*** Material provided ***
-- ==== Sys2Proof/Laws/EffProperty.lean ====
section
/-! SUPPORT. What every operation of Machine/Property.lean may change, and that it keeps the canonical forms and lowers no rising counter (Effect.lean). -/

namespace Sys2Proof.Machine

theorem State.romParity_eff (s : State) (p : Nat) (x2 : Nat) : Eff 4675608969606 s (State.romParity s p x2) := by
  induction x2 generalizing s p with
  | zero => exact Eff.refl _ _
  | succ y ih =>
    unfold State.romParity
    with_reducible repeat' first | assumption | exact Eff.refl _ _ | refine (ih _ _).step rfl ?_ | refine (State.fault_eff _ _ _ _ _).step rfl ?_ | refine (State.free_eff _).step rfl ?_ | refine (State.sat_eff _ _ _).step rfl ?_ | refine (State.set_eff _ _ _).step rfl ?_ | refine Eff.ite ?_ ?_ | split | dsimp only

theorem execProp_eff (p : Nat) (md : Nat) (ma : Nat) (tbl : Nat) (par : Bool) (s : State) : OutEff 5775655371150 s (execProp p md ma tbl par s) := by
  unfold execProp
  with_reducible repeat' first | refine OutEff.guard ?_ | refine OutEff.next ?_ | refine State.tally_eff _ _ _ _ ?_ | refine State.instr_eff _ _ _ _ rfl (fun _ => ?_) | exact TrEff.trap | refine TrEff.ok ?_ | refine TrEff.ite ?_ ?_ | assumption | exact Eff.refl _ _ | refine (State.romParity_eff _ _ _).step rfl ?_ | refine Eff.ite ?_ ?_ | split | dsimp only

end Sys2Proof.Machine
end

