-- ==== Sys2Proof/Laws/State.lean ====
section
/-! SUPPORT. One lemma per field per update: what the named updates of the state leave of its other fields. -/

namespace Sys2Proof.Machine

@[simp] theorem State.setW_pending (s : State) (a : Nat) (w : Word) : (s.setW a w).pending = s.pending := rfl
@[simp] theorem State.setW_freeCtr (s : State) (a : Nat) (w : Word) : (s.setW a w).freeCtr = s.freeCtr := rfl
@[simp] theorem State.setW_mem (s : State) (a : Nat) (w : Word) : (s.setW a w).mem = s.mem := rfl
@[simp] theorem State.setW_pins (s : State) (a : Nat) (w : Word) : (s.setW a w).pins = s.pins := rfl
@[simp] theorem State.setW_boot (s : State) (a : Nat) (w : Word) : (s.setW a w).boot = s.boot := rfl
@[simp] theorem State.setW_sealc (s : State) (a : Nat) (w : Word) : (s.setW a w).sealc = s.sealc := rfl
@[simp] theorem State.setW_audit (s : State) (a : Nat) (w : Word) : (s.setW a w).audit = s.audit := rfl
@[simp] theorem State.setW_ring (s : State) (a : Nat) (w : Word) : (s.setW a w).ring = s.ring := rfl
@[simp] theorem State.setW_gw (s : State) (a : Nat) (w : Word) : (s.setW a w).gw = s.gw := rfl
@[simp] theorem State.setW_keys (s : State) (a : Nat) (w : Word) : (s.setW a w).keys = s.keys := rfl
@[simp] theorem State.setW_keysGen (s : State) (a : Nat) (w : Word) : (s.setW a w).keysGen = s.keysGen := rfl
@[simp] theorem State.setW_sel (s : State) (a : Nat) (w : Word) : (s.setW a w).sel = s.sel := rfl
@[simp] theorem State.setW_params (s : State) (a : Nat) (w : Word) : (s.setW a w).params = s.params := rfl
@[simp] theorem State.setW_hflash (s : State) (a : Nat) (w : Word) : (s.setW a w).hflash = s.hflash := rfl
@[simp] theorem State.setW_sflash (s : State) (a : Nat) (w : Word) : (s.setW a w).sflash = s.sflash := rfl
@[simp] theorem State.setW_hic (s : State) (a : Nat) (w : Word) : (s.setW a w).hic = s.hic := rfl
@[simp] theorem State.setW_sic (s : State) (a : Nat) (w : Word) : (s.setW a w).sic = s.sic := rfl
@[simp] theorem State.setW_gpioH (s : State) (a : Nat) (w : Word) : (s.setW a w).gpioH = s.gpioH := rfl
@[simp] theorem State.setW_gpioS (s : State) (a : Nat) (w : Word) : (s.setW a w).gpioS = s.gpioS := rfl
@[simp] theorem State.setW_acq (s : State) (a : Nat) (w : Word) : (s.setW a w).acq = s.acq := rfl
@[simp] theorem State.setW_echo (s : State) (a : Nat) (w : Word) : (s.setW a w).echo = s.echo := rfl
@[simp] theorem State.setW_front (s : State) (a : Nat) (w : Word) : (s.setW a w).front = s.front := rfl
@[simp] theorem State.setW_pulse (s : State) (a : Nat) (w : Word) : (s.setW a w).pulse = s.pulse := rfl
@[simp] theorem State.setW_fabric (s : State) (a : Nat) (w : Word) : (s.setW a w).fabric = s.fabric := rfl
@[simp] theorem State.setW_pairs (s : State) (a : Nat) (w : Word) : (s.setW a w).pairs = s.pairs := rfl
@[simp] theorem State.setW_recs (s : State) (a : Nat) (w : Word) : (s.setW a w).recs = s.recs := rfl
@[simp] theorem State.setW_time (s : State) (a : Nat) (w : Word) : (s.setW a w).time = s.time := rfl
@[simp] theorem State.setW_spn (s : State) (a : Nat) (w : Word) : (s.setW a w).spn = s.spn := rfl
@[simp] theorem State.setW_season (s : State) (a : Nat) (w : Word) : (s.setW a w).season = s.season := rfl
@[simp] theorem State.setW_cal (s : State) (a : Nat) (w : Word) : (s.setW a w).cal = s.cal := rfl
@[simp] theorem State.setW_flt (s : State) (a : Nat) (w : Word) : (s.setW a w).flt = s.flt := rfl
@[simp] theorem State.setW_tw (s : State) (a : Nat) (w : Word) : (s.setW a w).tw = s.tw := rfl
@[simp] theorem State.setW_twm (s : State) (a : Nat) (w : Word) : (s.setW a w).twm = s.twm := rfl
@[simp] theorem State.setW_csp (s : State) (a : Nat) (w : Word) : (s.setW a w).csp = s.csp := rfl
@[simp] theorem State.setW_cspx (s : State) (a : Nat) (w : Word) : (s.setW a w).cspx = s.cspx := rfl
@[simp] theorem State.setW_mac (s : State) (a : Nat) (w : Word) : (s.setW a w).mac = s.mac := rfl
@[simp] theorem State.setW_host (s : State) (a : Nat) (w : Word) : (s.setW a w).host = s.host := rfl
@[simp] theorem State.setW_cores (s : State) (a : Nat) (w : Word) : (s.setW a w).cores = s.cores := rfl
@[simp] theorem State.setW_hscHalted (s : State) (a : Nat) (w : Word) : (s.setW a w).hscHalted = s.hscHalted := rfl
@[simp] theorem State.setW_snaps (s : State) (a : Nat) (w : Word) : (s.setW a w).snaps = s.snaps := rfl
@[simp] theorem State.setW_wdt (s : State) (a : Nat) (w : Word) : (s.setW a w).wdt = s.wdt := rfl
@[simp] theorem State.setW_tmr (s : State) (a : Nat) (w : Word) : (s.setW a w).tmr = s.tmr := rfl
@[simp] theorem State.setW_ctl (s : State) (a : Nat) (w : Word) : (s.setW a w).ctl = s.ctl := rfl
@[simp] theorem State.setW_reads (s : State) (a : Nat) (w : Word) : (s.setW a w).reads = s.reads := rfl
@[simp] theorem State.setW_tap (s : State) (a : Nat) (w : Word) : (s.setW a w).tap = s.tap := rfl
@[simp] theorem State.setW_kept (s : State) (a : Nat) (w : Word) : (s.setW a w).kept = s.kept := rfl

@[simp] theorem State.set_pending (s : State) (f : Fld) (v : Nat) : (s.set f v).pending = s.pending := rfl
@[simp] theorem State.set_freeCtr (s : State) (f : Fld) (v : Nat) : (s.set f v).freeCtr = s.freeCtr := rfl
@[simp] theorem State.set_mem (s : State) (f : Fld) (v : Nat) : (s.set f v).mem = s.mem := rfl
@[simp] theorem State.set_pins (s : State) (f : Fld) (v : Nat) : (s.set f v).pins = s.pins := rfl
@[simp] theorem State.set_boot (s : State) (f : Fld) (v : Nat) : (s.set f v).boot = s.boot := rfl
@[simp] theorem State.set_sealc (s : State) (f : Fld) (v : Nat) : (s.set f v).sealc = s.sealc := rfl
@[simp] theorem State.set_audit (s : State) (f : Fld) (v : Nat) : (s.set f v).audit = s.audit := rfl
@[simp] theorem State.set_ring (s : State) (f : Fld) (v : Nat) : (s.set f v).ring = s.ring := rfl
@[simp] theorem State.set_gw (s : State) (f : Fld) (v : Nat) : (s.set f v).gw = s.gw := rfl
@[simp] theorem State.set_keys (s : State) (f : Fld) (v : Nat) : (s.set f v).keys = s.keys := rfl
@[simp] theorem State.set_keysGen (s : State) (f : Fld) (v : Nat) : (s.set f v).keysGen = s.keysGen := rfl
@[simp] theorem State.set_sel (s : State) (f : Fld) (v : Nat) : (s.set f v).sel = s.sel := rfl
@[simp] theorem State.set_params (s : State) (f : Fld) (v : Nat) : (s.set f v).params = s.params := rfl
@[simp] theorem State.set_hflash (s : State) (f : Fld) (v : Nat) : (s.set f v).hflash = s.hflash := rfl
@[simp] theorem State.set_sflash (s : State) (f : Fld) (v : Nat) : (s.set f v).sflash = s.sflash := rfl
@[simp] theorem State.set_hic (s : State) (f : Fld) (v : Nat) : (s.set f v).hic = s.hic := rfl
@[simp] theorem State.set_sic (s : State) (f : Fld) (v : Nat) : (s.set f v).sic = s.sic := rfl
@[simp] theorem State.set_gpioH (s : State) (f : Fld) (v : Nat) : (s.set f v).gpioH = s.gpioH := rfl
@[simp] theorem State.set_gpioS (s : State) (f : Fld) (v : Nat) : (s.set f v).gpioS = s.gpioS := rfl
@[simp] theorem State.set_acq (s : State) (f : Fld) (v : Nat) : (s.set f v).acq = s.acq := rfl
@[simp] theorem State.set_echo (s : State) (f : Fld) (v : Nat) : (s.set f v).echo = s.echo := rfl
@[simp] theorem State.set_front (s : State) (f : Fld) (v : Nat) : (s.set f v).front = s.front := rfl
@[simp] theorem State.set_pulse (s : State) (f : Fld) (v : Nat) : (s.set f v).pulse = s.pulse := rfl
@[simp] theorem State.set_fabric (s : State) (f : Fld) (v : Nat) : (s.set f v).fabric = s.fabric := rfl
@[simp] theorem State.set_pairs (s : State) (f : Fld) (v : Nat) : (s.set f v).pairs = s.pairs := rfl
@[simp] theorem State.set_recs (s : State) (f : Fld) (v : Nat) : (s.set f v).recs = s.recs := rfl
@[simp] theorem State.set_time (s : State) (f : Fld) (v : Nat) : (s.set f v).time = s.time := rfl
@[simp] theorem State.set_spn (s : State) (f : Fld) (v : Nat) : (s.set f v).spn = s.spn := rfl
@[simp] theorem State.set_season (s : State) (f : Fld) (v : Nat) : (s.set f v).season = s.season := rfl
@[simp] theorem State.set_cal (s : State) (f : Fld) (v : Nat) : (s.set f v).cal = s.cal := rfl
@[simp] theorem State.set_flt (s : State) (f : Fld) (v : Nat) : (s.set f v).flt = s.flt := rfl
@[simp] theorem State.set_tw (s : State) (f : Fld) (v : Nat) : (s.set f v).tw = s.tw := rfl
@[simp] theorem State.set_twm (s : State) (f : Fld) (v : Nat) : (s.set f v).twm = s.twm := rfl
@[simp] theorem State.set_csp (s : State) (f : Fld) (v : Nat) : (s.set f v).csp = s.csp := rfl
@[simp] theorem State.set_cspx (s : State) (f : Fld) (v : Nat) : (s.set f v).cspx = s.cspx := rfl
@[simp] theorem State.set_mac (s : State) (f : Fld) (v : Nat) : (s.set f v).mac = s.mac := rfl
@[simp] theorem State.set_host (s : State) (f : Fld) (v : Nat) : (s.set f v).host = s.host := rfl
@[simp] theorem State.set_cores (s : State) (f : Fld) (v : Nat) : (s.set f v).cores = s.cores := rfl
@[simp] theorem State.set_hscHalted (s : State) (f : Fld) (v : Nat) : (s.set f v).hscHalted = s.hscHalted := rfl
@[simp] theorem State.set_snaps (s : State) (f : Fld) (v : Nat) : (s.set f v).snaps = s.snaps := rfl
@[simp] theorem State.set_wdt (s : State) (f : Fld) (v : Nat) : (s.set f v).wdt = s.wdt := rfl
@[simp] theorem State.set_tmr (s : State) (f : Fld) (v : Nat) : (s.set f v).tmr = s.tmr := rfl
@[simp] theorem State.set_ctl (s : State) (f : Fld) (v : Nat) : (s.set f v).ctl = s.ctl := rfl
@[simp] theorem State.set_reads (s : State) (f : Fld) (v : Nat) : (s.set f v).reads = s.reads := rfl
@[simp] theorem State.set_tap (s : State) (f : Fld) (v : Nat) : (s.set f v).tap = s.tap := rfl
@[simp] theorem State.set_kept (s : State) (f : Fld) (v : Nat) : (s.set f v).kept = s.kept := rfl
*** End of Material provided ***
▶ **What the task requires**
Your answer should be the lines of the listing above between the line holding "v).season = s.season := rfl" and the line holding "v).mac = s.mac := rfl", inclusive, restated word for word and alone.

▶ **Your response**
@[simp] theorem State.set_season (s : State) (f : Fld) (v : Nat) : (s.set f v).season = s.season := rfl
@[simp] theorem State.set_cal (s : State) (f : Fld) (v : Nat) : (s.set f v).cal = s.cal := rfl
@[simp] theorem State.set_flt (s : State) (f : Fld) (v : Nat) : (s.set f v).flt = s.flt := rfl
@[simp] theorem State.set_tw (s : State) (f : Fld) (v : Nat) : (s.set f v).tw = s.tw := rfl
@[simp] theorem State.set_twm (s : State) (f : Fld) (v : Nat) : (s.set f v).twm = s.twm := rfl
@[simp] theorem State.set_csp (s : State) (f : Fld) (v : Nat) : (s.set f v).csp = s.csp := rfl
@[simp] theorem State.set_cspx (s : State) (f : Fld) (v : Nat) : (s.set f v).cspx = s.cspx := rfl
@[simp] theorem State.set_mac (s : State) (f : Fld) (v : Nat) : (s.set f v).mac = s.mac := rfl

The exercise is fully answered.